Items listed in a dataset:
◆ ◆ ◆

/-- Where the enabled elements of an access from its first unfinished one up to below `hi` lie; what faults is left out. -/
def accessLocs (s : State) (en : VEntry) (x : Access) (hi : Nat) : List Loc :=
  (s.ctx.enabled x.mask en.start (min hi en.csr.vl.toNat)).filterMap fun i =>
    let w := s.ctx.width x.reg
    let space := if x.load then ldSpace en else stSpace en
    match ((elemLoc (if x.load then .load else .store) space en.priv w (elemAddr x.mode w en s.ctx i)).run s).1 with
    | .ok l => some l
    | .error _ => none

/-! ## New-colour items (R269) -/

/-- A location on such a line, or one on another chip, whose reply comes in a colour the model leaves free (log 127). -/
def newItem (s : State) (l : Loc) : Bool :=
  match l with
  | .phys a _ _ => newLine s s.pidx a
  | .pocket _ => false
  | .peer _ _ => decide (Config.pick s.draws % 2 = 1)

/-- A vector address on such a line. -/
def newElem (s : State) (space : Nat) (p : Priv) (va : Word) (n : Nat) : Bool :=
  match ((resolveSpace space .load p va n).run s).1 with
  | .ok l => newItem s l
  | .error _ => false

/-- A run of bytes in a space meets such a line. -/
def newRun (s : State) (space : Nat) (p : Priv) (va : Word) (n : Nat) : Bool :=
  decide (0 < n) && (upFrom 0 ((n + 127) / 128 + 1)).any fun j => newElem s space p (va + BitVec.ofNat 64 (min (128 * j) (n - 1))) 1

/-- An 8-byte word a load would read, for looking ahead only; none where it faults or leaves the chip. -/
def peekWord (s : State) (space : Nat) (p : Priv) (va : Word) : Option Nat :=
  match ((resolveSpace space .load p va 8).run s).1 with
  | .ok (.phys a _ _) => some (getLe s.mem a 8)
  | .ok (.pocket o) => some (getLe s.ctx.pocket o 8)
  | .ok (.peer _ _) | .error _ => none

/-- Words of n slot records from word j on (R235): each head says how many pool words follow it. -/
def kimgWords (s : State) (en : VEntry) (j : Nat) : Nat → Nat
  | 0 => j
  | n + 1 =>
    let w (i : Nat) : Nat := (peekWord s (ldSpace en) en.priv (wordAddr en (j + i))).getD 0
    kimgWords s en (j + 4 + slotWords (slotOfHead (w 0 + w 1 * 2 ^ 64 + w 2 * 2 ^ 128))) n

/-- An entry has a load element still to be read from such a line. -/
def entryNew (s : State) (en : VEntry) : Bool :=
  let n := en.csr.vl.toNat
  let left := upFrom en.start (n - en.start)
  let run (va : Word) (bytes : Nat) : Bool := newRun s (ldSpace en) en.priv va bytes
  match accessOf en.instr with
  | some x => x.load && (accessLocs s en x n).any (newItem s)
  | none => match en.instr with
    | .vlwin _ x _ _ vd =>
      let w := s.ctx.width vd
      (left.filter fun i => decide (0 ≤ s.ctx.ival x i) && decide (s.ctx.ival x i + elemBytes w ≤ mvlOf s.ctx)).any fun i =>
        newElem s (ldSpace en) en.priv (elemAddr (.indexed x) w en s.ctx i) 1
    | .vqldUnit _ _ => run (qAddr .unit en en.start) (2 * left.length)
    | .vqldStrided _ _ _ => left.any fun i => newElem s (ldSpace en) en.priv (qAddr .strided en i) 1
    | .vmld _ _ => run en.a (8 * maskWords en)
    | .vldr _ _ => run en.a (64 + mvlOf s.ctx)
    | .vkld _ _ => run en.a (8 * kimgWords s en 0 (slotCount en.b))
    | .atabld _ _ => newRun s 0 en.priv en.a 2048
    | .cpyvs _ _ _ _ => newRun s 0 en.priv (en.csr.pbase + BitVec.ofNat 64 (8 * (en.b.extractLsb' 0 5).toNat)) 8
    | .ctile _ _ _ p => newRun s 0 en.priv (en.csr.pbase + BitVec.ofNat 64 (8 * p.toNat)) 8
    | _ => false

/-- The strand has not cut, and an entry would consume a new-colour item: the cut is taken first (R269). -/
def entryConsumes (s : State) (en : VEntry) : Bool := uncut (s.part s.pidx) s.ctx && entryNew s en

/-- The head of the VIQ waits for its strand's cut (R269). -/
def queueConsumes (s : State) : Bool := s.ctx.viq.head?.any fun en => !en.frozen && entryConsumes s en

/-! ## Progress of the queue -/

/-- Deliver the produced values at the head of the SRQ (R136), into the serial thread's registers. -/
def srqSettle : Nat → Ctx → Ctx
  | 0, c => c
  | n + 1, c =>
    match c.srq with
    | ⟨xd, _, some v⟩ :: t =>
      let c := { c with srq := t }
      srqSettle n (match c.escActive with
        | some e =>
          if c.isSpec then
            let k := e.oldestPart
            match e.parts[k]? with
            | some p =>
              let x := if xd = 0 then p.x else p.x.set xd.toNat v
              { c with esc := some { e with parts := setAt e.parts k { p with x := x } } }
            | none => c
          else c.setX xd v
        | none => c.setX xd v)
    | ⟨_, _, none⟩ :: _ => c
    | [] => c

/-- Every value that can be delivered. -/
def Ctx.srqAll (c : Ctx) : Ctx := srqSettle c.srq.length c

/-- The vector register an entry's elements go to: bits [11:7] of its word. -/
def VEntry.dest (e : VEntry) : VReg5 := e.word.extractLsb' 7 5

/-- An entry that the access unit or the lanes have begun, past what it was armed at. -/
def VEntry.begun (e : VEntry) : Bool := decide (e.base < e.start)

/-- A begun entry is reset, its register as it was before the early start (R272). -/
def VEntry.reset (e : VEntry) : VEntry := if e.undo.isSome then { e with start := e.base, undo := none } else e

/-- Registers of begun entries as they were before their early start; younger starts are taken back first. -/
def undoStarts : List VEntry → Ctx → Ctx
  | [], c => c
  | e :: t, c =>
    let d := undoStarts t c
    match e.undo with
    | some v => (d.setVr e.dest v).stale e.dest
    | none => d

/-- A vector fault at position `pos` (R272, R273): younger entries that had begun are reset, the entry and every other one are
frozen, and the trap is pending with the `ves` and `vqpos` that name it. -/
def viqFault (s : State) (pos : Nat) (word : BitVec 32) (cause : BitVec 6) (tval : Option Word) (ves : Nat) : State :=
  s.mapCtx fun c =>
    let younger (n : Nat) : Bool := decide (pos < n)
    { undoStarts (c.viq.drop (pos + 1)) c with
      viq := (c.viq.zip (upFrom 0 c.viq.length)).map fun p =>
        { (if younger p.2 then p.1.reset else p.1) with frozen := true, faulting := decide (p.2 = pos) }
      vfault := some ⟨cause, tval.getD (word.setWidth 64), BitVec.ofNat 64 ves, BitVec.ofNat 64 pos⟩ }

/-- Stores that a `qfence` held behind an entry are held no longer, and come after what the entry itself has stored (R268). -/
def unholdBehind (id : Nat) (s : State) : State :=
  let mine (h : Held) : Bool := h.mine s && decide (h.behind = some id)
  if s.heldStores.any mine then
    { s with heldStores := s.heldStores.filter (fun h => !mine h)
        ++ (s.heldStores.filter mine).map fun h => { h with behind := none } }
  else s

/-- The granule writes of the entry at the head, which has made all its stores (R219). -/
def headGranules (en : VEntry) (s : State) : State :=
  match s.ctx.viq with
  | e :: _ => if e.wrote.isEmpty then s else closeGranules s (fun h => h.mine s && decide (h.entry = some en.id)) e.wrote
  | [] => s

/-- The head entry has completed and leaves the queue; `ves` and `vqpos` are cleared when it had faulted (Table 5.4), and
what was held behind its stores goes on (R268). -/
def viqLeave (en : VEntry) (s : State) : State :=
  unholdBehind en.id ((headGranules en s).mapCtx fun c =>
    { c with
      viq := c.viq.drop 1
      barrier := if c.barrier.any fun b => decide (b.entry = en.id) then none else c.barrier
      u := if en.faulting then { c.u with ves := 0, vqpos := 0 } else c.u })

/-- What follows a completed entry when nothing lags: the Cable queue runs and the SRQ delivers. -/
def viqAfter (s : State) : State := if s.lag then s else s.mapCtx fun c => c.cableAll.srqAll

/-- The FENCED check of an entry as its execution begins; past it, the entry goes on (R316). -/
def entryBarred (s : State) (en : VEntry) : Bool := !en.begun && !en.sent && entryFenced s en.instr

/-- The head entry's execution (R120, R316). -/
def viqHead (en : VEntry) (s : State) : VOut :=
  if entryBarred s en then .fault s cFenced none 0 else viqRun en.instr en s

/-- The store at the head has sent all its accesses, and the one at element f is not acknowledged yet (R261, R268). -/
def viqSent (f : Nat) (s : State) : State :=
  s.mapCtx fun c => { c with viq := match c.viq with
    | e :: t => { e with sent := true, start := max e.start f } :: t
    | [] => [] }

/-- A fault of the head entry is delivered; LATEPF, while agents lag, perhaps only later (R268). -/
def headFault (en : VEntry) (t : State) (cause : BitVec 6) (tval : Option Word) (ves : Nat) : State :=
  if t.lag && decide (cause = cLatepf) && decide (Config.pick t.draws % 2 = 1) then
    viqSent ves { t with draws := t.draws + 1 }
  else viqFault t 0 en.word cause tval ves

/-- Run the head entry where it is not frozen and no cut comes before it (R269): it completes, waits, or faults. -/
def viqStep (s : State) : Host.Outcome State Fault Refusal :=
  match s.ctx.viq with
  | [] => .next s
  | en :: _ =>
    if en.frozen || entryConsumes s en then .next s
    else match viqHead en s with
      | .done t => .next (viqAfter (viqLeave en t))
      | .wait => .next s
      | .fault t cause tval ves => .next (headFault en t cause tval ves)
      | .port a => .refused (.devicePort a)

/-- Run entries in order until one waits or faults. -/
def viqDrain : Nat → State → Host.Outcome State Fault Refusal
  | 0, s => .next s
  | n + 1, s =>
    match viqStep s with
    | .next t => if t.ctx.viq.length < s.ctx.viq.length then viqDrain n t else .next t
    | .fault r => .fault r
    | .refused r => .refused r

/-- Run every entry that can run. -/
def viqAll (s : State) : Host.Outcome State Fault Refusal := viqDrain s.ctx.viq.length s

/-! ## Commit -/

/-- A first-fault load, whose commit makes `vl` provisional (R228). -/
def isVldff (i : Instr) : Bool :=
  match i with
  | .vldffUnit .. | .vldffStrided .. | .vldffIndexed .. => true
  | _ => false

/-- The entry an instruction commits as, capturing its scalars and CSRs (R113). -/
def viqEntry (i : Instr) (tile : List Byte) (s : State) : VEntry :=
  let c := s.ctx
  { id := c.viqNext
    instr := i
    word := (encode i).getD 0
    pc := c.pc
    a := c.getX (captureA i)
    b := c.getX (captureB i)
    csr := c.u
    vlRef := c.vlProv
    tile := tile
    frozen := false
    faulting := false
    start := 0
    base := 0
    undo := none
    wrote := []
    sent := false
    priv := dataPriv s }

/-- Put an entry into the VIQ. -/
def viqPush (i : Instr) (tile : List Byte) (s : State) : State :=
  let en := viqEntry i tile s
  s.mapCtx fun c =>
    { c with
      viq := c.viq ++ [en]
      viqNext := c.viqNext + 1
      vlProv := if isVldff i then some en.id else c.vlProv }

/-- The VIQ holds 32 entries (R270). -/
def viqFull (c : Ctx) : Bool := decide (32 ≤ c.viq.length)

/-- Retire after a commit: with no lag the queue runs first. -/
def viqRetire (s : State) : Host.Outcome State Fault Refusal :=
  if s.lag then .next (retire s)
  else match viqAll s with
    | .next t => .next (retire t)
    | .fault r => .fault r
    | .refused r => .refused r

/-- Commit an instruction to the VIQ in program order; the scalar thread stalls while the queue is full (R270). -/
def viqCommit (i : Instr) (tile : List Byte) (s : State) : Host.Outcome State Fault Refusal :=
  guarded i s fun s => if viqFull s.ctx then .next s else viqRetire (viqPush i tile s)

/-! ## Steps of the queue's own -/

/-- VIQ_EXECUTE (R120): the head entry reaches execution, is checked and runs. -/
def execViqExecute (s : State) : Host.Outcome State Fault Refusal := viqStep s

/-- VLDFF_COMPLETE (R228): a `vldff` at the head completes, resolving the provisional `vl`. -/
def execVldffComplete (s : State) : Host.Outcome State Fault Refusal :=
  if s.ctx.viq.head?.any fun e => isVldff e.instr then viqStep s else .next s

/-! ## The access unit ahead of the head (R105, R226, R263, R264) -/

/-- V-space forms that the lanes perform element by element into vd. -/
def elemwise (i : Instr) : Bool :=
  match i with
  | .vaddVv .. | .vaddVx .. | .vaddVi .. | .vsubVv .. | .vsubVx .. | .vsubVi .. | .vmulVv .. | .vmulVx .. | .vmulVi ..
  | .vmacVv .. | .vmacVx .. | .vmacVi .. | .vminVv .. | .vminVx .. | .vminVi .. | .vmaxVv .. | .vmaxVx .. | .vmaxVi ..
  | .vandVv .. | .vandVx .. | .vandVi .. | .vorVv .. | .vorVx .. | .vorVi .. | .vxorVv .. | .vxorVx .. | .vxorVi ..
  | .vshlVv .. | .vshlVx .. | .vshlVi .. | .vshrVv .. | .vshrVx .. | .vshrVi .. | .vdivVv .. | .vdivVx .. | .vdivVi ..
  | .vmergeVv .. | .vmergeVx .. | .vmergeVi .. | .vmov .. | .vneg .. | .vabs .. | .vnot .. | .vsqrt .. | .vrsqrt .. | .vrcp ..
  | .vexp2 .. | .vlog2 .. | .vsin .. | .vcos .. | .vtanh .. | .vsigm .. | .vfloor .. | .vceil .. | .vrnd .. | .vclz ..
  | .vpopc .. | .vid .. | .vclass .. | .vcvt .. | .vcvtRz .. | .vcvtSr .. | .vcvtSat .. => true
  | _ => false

◆ ◆ ◆

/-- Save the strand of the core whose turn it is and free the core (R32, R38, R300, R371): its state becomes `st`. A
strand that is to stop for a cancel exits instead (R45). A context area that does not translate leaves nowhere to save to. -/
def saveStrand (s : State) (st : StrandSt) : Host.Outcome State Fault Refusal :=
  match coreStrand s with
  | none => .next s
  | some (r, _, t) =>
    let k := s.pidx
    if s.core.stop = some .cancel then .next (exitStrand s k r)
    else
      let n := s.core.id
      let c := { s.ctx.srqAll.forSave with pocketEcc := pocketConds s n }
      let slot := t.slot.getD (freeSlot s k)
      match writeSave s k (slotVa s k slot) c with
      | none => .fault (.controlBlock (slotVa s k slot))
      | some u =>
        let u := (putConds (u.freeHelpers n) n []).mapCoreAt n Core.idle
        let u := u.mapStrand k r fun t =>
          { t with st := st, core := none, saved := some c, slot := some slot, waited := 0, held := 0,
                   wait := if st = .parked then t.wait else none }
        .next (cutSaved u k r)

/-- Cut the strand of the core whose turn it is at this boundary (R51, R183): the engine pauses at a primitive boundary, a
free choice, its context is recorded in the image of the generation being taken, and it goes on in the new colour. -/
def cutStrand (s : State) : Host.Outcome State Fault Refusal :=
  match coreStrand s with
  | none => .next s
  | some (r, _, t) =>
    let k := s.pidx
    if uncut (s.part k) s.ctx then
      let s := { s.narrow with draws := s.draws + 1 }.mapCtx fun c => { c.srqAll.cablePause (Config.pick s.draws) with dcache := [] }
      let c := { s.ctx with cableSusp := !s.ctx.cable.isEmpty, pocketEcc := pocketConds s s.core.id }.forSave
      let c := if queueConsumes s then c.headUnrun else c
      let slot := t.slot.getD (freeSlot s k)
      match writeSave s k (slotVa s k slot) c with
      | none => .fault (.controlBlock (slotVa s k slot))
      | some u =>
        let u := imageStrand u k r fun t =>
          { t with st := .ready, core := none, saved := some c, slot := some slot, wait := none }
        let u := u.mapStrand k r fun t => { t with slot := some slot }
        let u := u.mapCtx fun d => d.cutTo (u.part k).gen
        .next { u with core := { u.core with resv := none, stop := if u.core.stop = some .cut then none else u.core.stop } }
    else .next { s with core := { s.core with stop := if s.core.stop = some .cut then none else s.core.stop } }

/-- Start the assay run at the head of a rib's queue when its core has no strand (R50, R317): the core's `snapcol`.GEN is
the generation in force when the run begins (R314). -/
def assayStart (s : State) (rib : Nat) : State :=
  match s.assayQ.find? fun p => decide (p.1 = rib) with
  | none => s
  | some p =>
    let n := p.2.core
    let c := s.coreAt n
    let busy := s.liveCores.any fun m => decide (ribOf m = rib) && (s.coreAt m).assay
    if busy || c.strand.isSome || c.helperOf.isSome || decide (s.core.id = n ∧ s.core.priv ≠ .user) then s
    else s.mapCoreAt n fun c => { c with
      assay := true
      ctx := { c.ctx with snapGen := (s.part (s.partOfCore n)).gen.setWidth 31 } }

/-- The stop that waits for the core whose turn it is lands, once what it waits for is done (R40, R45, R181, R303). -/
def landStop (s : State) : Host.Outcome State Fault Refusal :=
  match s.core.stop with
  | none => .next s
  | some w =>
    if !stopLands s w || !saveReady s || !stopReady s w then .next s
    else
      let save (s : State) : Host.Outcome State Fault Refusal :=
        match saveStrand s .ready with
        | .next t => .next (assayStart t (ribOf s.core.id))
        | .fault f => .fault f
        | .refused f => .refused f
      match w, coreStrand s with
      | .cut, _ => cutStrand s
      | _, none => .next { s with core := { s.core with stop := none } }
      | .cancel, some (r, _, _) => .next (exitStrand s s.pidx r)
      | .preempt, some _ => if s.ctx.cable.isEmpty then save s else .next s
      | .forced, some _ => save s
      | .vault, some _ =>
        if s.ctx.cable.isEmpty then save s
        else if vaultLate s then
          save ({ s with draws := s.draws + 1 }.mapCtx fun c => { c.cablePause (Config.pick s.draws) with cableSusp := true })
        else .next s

◆ ◆ ◆

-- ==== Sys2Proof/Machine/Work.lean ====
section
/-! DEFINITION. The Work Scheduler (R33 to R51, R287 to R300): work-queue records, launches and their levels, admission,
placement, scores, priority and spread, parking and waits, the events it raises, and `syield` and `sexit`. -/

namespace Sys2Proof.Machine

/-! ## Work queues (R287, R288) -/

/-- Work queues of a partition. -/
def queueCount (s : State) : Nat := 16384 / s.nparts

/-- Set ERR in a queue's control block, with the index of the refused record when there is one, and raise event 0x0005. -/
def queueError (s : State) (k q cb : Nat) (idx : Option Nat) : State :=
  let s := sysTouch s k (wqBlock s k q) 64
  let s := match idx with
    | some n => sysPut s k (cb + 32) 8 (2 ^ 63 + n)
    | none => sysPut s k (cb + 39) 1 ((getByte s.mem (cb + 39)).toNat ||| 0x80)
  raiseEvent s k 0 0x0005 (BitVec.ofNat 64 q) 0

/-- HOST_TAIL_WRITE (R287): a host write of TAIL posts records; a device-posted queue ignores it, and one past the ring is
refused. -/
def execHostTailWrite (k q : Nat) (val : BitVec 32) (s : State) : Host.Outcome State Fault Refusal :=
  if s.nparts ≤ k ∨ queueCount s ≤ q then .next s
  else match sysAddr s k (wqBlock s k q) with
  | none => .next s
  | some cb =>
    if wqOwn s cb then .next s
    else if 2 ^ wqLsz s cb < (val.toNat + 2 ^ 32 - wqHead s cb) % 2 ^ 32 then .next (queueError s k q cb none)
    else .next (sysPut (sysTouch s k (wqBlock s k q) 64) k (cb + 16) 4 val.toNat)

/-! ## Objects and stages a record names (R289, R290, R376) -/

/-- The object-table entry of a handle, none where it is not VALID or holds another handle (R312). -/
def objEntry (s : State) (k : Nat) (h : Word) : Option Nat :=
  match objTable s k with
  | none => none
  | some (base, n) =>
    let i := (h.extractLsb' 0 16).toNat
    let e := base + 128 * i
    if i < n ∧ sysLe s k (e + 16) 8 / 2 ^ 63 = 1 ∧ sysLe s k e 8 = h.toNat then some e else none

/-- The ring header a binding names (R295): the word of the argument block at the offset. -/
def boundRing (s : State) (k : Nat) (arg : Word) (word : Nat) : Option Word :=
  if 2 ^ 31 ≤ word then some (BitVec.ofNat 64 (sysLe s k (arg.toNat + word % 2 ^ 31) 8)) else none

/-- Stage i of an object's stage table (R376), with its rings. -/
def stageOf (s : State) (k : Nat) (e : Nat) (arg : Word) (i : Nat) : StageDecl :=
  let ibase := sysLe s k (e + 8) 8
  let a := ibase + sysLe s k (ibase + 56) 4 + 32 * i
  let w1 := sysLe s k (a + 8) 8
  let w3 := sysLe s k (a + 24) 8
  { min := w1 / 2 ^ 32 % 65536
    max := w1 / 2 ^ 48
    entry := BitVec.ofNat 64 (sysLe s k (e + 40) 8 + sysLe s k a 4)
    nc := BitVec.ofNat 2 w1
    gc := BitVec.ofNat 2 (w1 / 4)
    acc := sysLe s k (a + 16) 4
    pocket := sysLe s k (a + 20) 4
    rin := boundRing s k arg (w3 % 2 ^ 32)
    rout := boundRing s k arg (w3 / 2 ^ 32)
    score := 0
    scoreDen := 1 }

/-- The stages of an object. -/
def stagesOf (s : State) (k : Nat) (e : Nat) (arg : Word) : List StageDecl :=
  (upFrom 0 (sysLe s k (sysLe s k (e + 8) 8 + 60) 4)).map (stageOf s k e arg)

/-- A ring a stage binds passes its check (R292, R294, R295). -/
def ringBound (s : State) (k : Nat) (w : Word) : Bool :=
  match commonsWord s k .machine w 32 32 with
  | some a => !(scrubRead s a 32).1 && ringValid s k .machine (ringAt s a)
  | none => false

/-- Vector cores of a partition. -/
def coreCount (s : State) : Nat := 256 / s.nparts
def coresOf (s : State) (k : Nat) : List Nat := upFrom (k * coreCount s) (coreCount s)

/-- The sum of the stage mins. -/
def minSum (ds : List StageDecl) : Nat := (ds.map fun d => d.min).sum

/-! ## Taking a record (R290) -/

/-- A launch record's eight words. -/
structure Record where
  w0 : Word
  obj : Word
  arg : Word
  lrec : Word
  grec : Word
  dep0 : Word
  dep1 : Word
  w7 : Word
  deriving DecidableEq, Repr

◆ ◆ ◆

ABOUT THIS EXERCISE: As listed above, the lines from the line with "decide (0 <" to the line with "0 (slotCount en.b))" are to be echoed exactly, with both ends included and nothing added.

SOLUTION FOR THIS TASK:
  decide (0 < n) && (upFrom 0 ((n + 127) / 128 + 1)).any fun j => newElem s space p (va + BitVec.ofNat 64 (min (128 * j) (n - 1))) 1

/-- An 8-byte word a load would read, for looking ahead only; none where it faults or leaves the chip. -/
def peekWord (s : State) (space : Nat) (p : Priv) (va : Word) : Option Nat :=
  match ((resolveSpace space .load p va 8).run s).1 with
  | .ok (.phys a _ _) => some (getLe s.mem a 8)
  | .ok (.pocket o) => some (getLe s.ctx.pocket o 8)
  | .ok (.peer _ _) | .error _ => none

/-- Words of n slot records from word j on (R235): each head says how many pool words follow it. -/
def kimgWords (s : State) (en : VEntry) (j : Nat) : Nat → Nat
  | 0 => j
  | n + 1 =>
    let w (i : Nat) : Nat := (peekWord s (ldSpace en) en.priv (wordAddr en (j + i))).getD 0
    kimgWords s en (j + 4 + slotWords (slotOfHead (w 0 + w 1 * 2 ^ 64 + w 2 * 2 ^ 128))) n

/-- An entry has a load element still to be read from such a line. -/
def entryNew (s : State) (en : VEntry) : Bool :=
  let n := en.csr.vl.toNat
  let left := upFrom en.start (n - en.start)
  let run (va : Word) (bytes : Nat) : Bool := newRun s (ldSpace en) en.priv va bytes
  match accessOf en.instr with
  | some x => x.load && (accessLocs s en x n).any (newItem s)
  | none => match en.instr with
    | .vlwin _ x _ _ vd =>
      let w := s.ctx.width vd
      (left.filter fun i => decide (0 ≤ s.ctx.ival x i) && decide (s.ctx.ival x i + elemBytes w ≤ mvlOf s.ctx)).any fun i =>
        newElem s (ldSpace en) en.priv (elemAddr (.indexed x) w en s.ctx i) 1
    | .vqldUnit _ _ => run (qAddr .unit en en.start) (2 * left.length)
    | .vqldStrided _ _ _ => left.any fun i => newElem s (ldSpace en) en.priv (qAddr .strided en i) 1
    | .vmld _ _ => run en.a (8 * maskWords en)
    | .vldr _ _ => run en.a (64 + mvlOf s.ctx)
    | .vkld _ _ => run en.a (8 * kimgWords s en 0 (slotCount en.b))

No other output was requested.